The mother seems to see her daughter—and her attempts to understand the world around her—as an extension of herself. Because she constantly questions her family members and demands explanations, she becomes a kind of hub for intellectual connection within the family.
Manuela is a woman the narrator initially meets when working on the New York City soundscape project. She speaks a rare native Mexican language that the narrator desires to record for the soundscape. In return, the narrator agrees to help Manuela translate some legal paperwork into English, a process that inspires the narrator to volunteer as an interpreter at the federal immigration court.
Manuela migrated illegally across the US border from Mexico, then moved to New York, where she fell in love and had a child. Unable to easily return to Mexico, she hired a coyote to help her two young daughters cross the border, asking their grandmother to sew her phone number into the collars of the girls’ dresses. The girls are apprehended by Border Patrol. Before Manuela can retrieve them, the girls mysteriously disappear. Manuela and her daughters serve as a stand-in for the many migrant families and “lost children” who disappear from detention centers each year.

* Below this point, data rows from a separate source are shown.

-- ==== Sys2Proof/Tests/Slice0.lean ====
section
/-! SUPPORT. The sitting's own tests: ill-formed terms, words written out from the encoding tables, one step with results computed by
hand, and for every statement a state and operands that meet its hypotheses. -/
namespace Sys2Proof.Tests
open Sys2Proof Sys2Proof.Machine Sys2Proof.Claims
def hb : Hdr := ⟨.base, .none, 0⟩
def he : Hdr := ⟨.ext, .none, 0⟩
set_option maxRecDepth 8000
set_option exponentiation.threshold 1100
/-! ### A small machine: one kernel of eight threads on core 2 of tile 0 -/

def sint (w : Nat) (m : Ovf := .wrap) : NameEnt := ⟨w, .sint, m, .rne, .none⟩
def uint (w : Nat) (m : Ovf := .wrap) : NameEnt := ⟨w, .uint, m, .rne, .none⟩
/-- The catalogue: 0 to 3 `sint` 32; 4 `sint` 8 in mode `trap`; 5 `uint` 8 in mode `sat`; 6, 7 and 8 `uint` 64; 9 and 10 `sint` 64; 11 and 12 fp32;
13 `g8`; 14 raw 512; 15 `uint` 512; 16 bf16. -/
def cat0 : List NameEnt :=
  [sint 32, sint 32, sint 32, sint 32, sint 8 .trap, uint 8 .sat, uint 64, uint 64, uint 64, sint 64, sint 64, ⟨32, .fp32, .wrap, .rne, .none⟩,
   ⟨32, .fp32, .wrap, .rne, .none⟩, ⟨264, .g8, .wrap, .rne, .e4m3⟩, ⟨512, .raw, .wrap, .rne, .none⟩, uint 512, ⟨16, .bf16, .wrap, .rne, .none⟩]
/-- What they hold: 7, 5, 0 and -7; 100; 200; 0x4000, 0 and 3; four 16-bit lanes 1, 2, 3, -1 and 10, 20, 30, 40; 1.5 and 2.0; ... -/
def names0 : List Pat :=
  [7, 5, 0, 0xFFFF_FFF9, 100, 200, 0x4000, 0, 3, 0xFFFF_0003_0002_0001, 0x0028_001E_0014_000A, 0x3FC0_0000, 0x4000_0000, 0x80,
   0, 0, 0x3FC0]
def th0 : Thread := { Thread.fresh with st := .ready, pc := 0x2000, tvec := 0x3000, names := names0 }
def kn0 : Kernel where
  sb := 0; n := 8; cat := cat0; decl := cat0; rows := 200; reserve := 8; phys := []; freed := 0; relCyc := 0; entry := 0x2000; tvec := 0x3000
  pos := 0; kern := 0; gang := 0; lid := 7; ctx := 0; live := []
def core0 : Core := { Core.fresh with kernels := [kn0], threads := Core.fresh.threads.set 0 th0 }
/-- Thread 0 of core 2 of tile 0 is the current one. -/
def w0 : State :=
  { State.reset with
    cur := ⟨0, 2, 0⟩
    tiles := [(0, { Tile.fresh with cores := Tile.fresh.cores.set 2 core0 })] }
/-- The same with the current thread, or its core, changed. -/
def wt (f : Thread → Thread) : State := w0.setMe (f w0.me)
def wc (f : Core → Core) : State := w0.setMyCore (f w0.myCore)

/-- The next state, where there is one. -/
def next (i : Instr) (s : State) : Option State := match exec i s with | .next t => some t | _ => none
/-- Name `n` of the current thread in the next state. -/
def name (i : Instr) (n : Nat) (s : State := w0) : Option Nat := (next i s).map fun t => (t.me.name n).toNat
/-- Cause, TVAL and address after the instruction. -/
def trap (i : Instr) (s : State := w0) : Option (BitVec 8 × Word64 × Nat) := (next i s).map fun t => (t.me.tcause, t.me.tval, t.me.pc)
/-- Context 0, with the granule of virtual address 0x8_0000 at frame 0 of HBM, cached in tile 0. -/
def ctx0 : Context where
  id := 0; sealb := 64; pasid := 0; root := 0; pool0 := []; pool1 := []; poolc := []; psize := 0; pbase := 0; pslots := 0; pused := []
  sbind := []; maps := []
def wg : State :=
  let s := w0.setMe { w0.me with names := names0.set 6 0x8_0000, sealb := 64 }
  { s.setTile 0 { s.tile 0 with tlb := [⟨0, true, 8, 0, 0, 0⟩] } with contexts := [ctx0] }
/-- The thread waits in an instruction whose latency has run out. -/
def wran (i : Instr) : State := wt fun x => { x with st := .waiting, wait := some ⟨i, 0x2000, 0, 0, 0, none, .retry 29 0, none, [], none, true, none, []⟩ }
/-- A gang of one tile or two in a row at the corner of cluster 0 of die 0, with the kernel of `w0`. -/
def gang0 : Gang where
  die := 0; slot := 0; st := .live; lid := 7; num := 0; clu := 0; col0 := 0; row0 := 0; gw := 0; gh := 0; fold := 0; lvl := 0; img := 0; save := 0
  kerns := [⟨0, 0, 0, 8, 0⟩]; ctx := 0; smp := false; red := false; start := 0; imagesLeft := []; rowsLeft := []; written := 0; slots := []; back := []
  barP := 0; barStat := []; barSum := []; groups := []; geps := 0; tours := []; preempt := none; resume := none
def wq (f : Gang → Gang := id) (g : Tile → Tile := id) : State :=
  { w0 with gangs := [f gang0], tiles := [(0, g { w0.tile 0 with gang := some 0, image := some 0 }), (1, { w0.tile 0 with gang := some 0, image := some 0 })] }
def park0 : WaitRec := ⟨.taskPark hb (.cat 7), 0x2000, 0, 0, 0, none, .steal [], none, [], none, false, none, []⟩
/-- A copy of two elements of eight bytes from 0x4000 to 0x5000, with a status word (R164, R165). -/
def copy0 : List Word64 := [0x0113_0004_0000_0000, 0x4000, 0x5000, 0, BitVec.ofNat 64 (2 * 2 ^ 44 + 2 ^ 22 + 1)]
/-- The same with a `clear` of the block at 0 behind it. -/
def copyFo : List Word64 := [0x0113_0404_0000_0000, 0x4000, 0x5000, 0, BitVec.ofNat 64 (2 * 2 ^ 44 + 2 ^ 22 + 1), BitVec.ofNat 64 (5 * 2 ^ 60), 0]
def cmd0 (ws : List Word64) (elem : Nat) : EngCmd := ⟨ws, 0, 0, 0, 0, elem, .run, 0, 0, 0, 0, 0, 0, 0, 0, 0, 0, 0, 0, none⟩
/-- A command at the head of queue 0 of the copy engine, in cycle 1. -/
def weng (c : EngCmd) : State :=
  let t := w0.tile 0
  { (w0.setTile 0 { t with eng := t.eng.set 0 { Engine.fresh with queues := Engine.fresh.queues.set 0 [c] } }) with cycle := 1 }
/-- A command at the head of the array's queue, its thread waiting. -/
def wmx (q : MxCmd) (cfg : Word64) : State :=
  let s := wt fun x => { x with st := .waiting, wait := some ⟨.mxSwap hb, 0x2000, 0, 0, 0, none, .reply, none, [], none, false, none, []⟩ }
  s.setTile 0 { s.tile 0 with mx := { MxArray.fresh with cfg := cfg, queue := [q] } }
def mx0 (fn : Nat) (a b : Int) : MxCmd := ⟨fn, a, b, 2, 0, none, 0, true, some 0, 0, none, none, none, false, none, 0, 0, false, []⟩
/-- A table of one row of two FP32 elements, 1.0 and 2.0, at 0x8_0000 in the capacity tier; a block at 0x4000 for one bag, list or update
of the row with weight 1.0 at 0x4100, its output at 0x4200; and a vault of 1 MiB at the start of the tier. -/
def wcap : State :=
  let s := w0.setMe { w0.me with names := (names0.set 6 0x4000).set 8 0x8_0000 }
  let s := { s.setTile 0 { s.tile 0 with tlb := [⟨0, true, 8, 0, 0, capBase / 2 ^ 16⟩] } with contexts := [ctx0], vltsize := 1 }
  ((((((((s.putLocalWord 0 0x4000 0x8_0000).putLocalWord 0 0x4008 (2 * 2 ^ 48 + 2 ^ 32 + 1)).putLocalWord 0 0x4010 0x4100).putLocalWord 0 0x4018 0x4200).putLocalWord
    0 0x4100 0x3F80_0000).putLocalWord 0 0x4110 1).putLocalWord 0 0x4118 0x3F80_0000).putBytes capBase (bytesOfNat 8 0x4000_0000_3F80_0000))
def cm (ws : List Word64) : Command := ⟨0, ws⟩
/-- The module after training, with a vault of no size; host memory empty. -/
def wh : State := { State.reset with red := false, rdy := true }
/-- The 128 bytes of an image without sections (R41). -/
def image0 : List Byte := [0x47, 0x59, 0x4F, 0x1A, 1, 0, 0, 0, 2, 0, 128, 0, 0, 0, 0, 0, 128] ++ List.replicate 111 0
def ikern0 : ImgKern := ⟨cat0, 8, 8, 0, 0x2000, 0x3000, 1, 1, 1, 40, 0, 0, [], [], []⟩
def im0 : Image := ⟨5, [], 0x3000, [], [], [ikern0], [], [], 0, []⟩
def launch0 : Launch where
  lid := 7; old := []; q := 0; tag := 9; img := 5; ctx := 0; kerns := [⟨0, 0⟩]; fold := 1; lvl := 0; smp := false; contain := false; retry := 0; attempts := 0
  anyway := false; arg := 0; ws := (0, 0); deps := []; grid := (1, 1); nextGang := 0; gangs := 1; words := []; red := false; held := true; contained := false
  preCmd := []; resCmd := none; done := none; rgang := 0
def saved0 : Saved := ⟨0x10_0000, 0, true, gang0, [0], [Tile.fresh], [], 0, false⟩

The eponymous “lost children” are a fluid and ever-evolving idea throughout the novel. At turns, the term is applied to Manuela’s “lost” daughters, the refugee migrants from Mexico, the children in Camposanto’s fictional narrative, and the boy and girl when they become lost searching for Manuela’s girls.
This collusion of “lost children” identities is especially affirmed in the boy’s narrative sections, in which he and the girl meet up with the “lost children” (which could be read as migrants, the fictional “lost children” from Elegies for Lost Children, or the boy’s imagination of these groups’ experiences). The lost children he encounters tellingly laugh when he asks if they’ve seen Manuela’s daughters with the phone numbers on their collars. They state that many, many other children have numbers on their collars, further elevating the story of Manuela’s girls as a stand-in for the struggles of other “lost children.”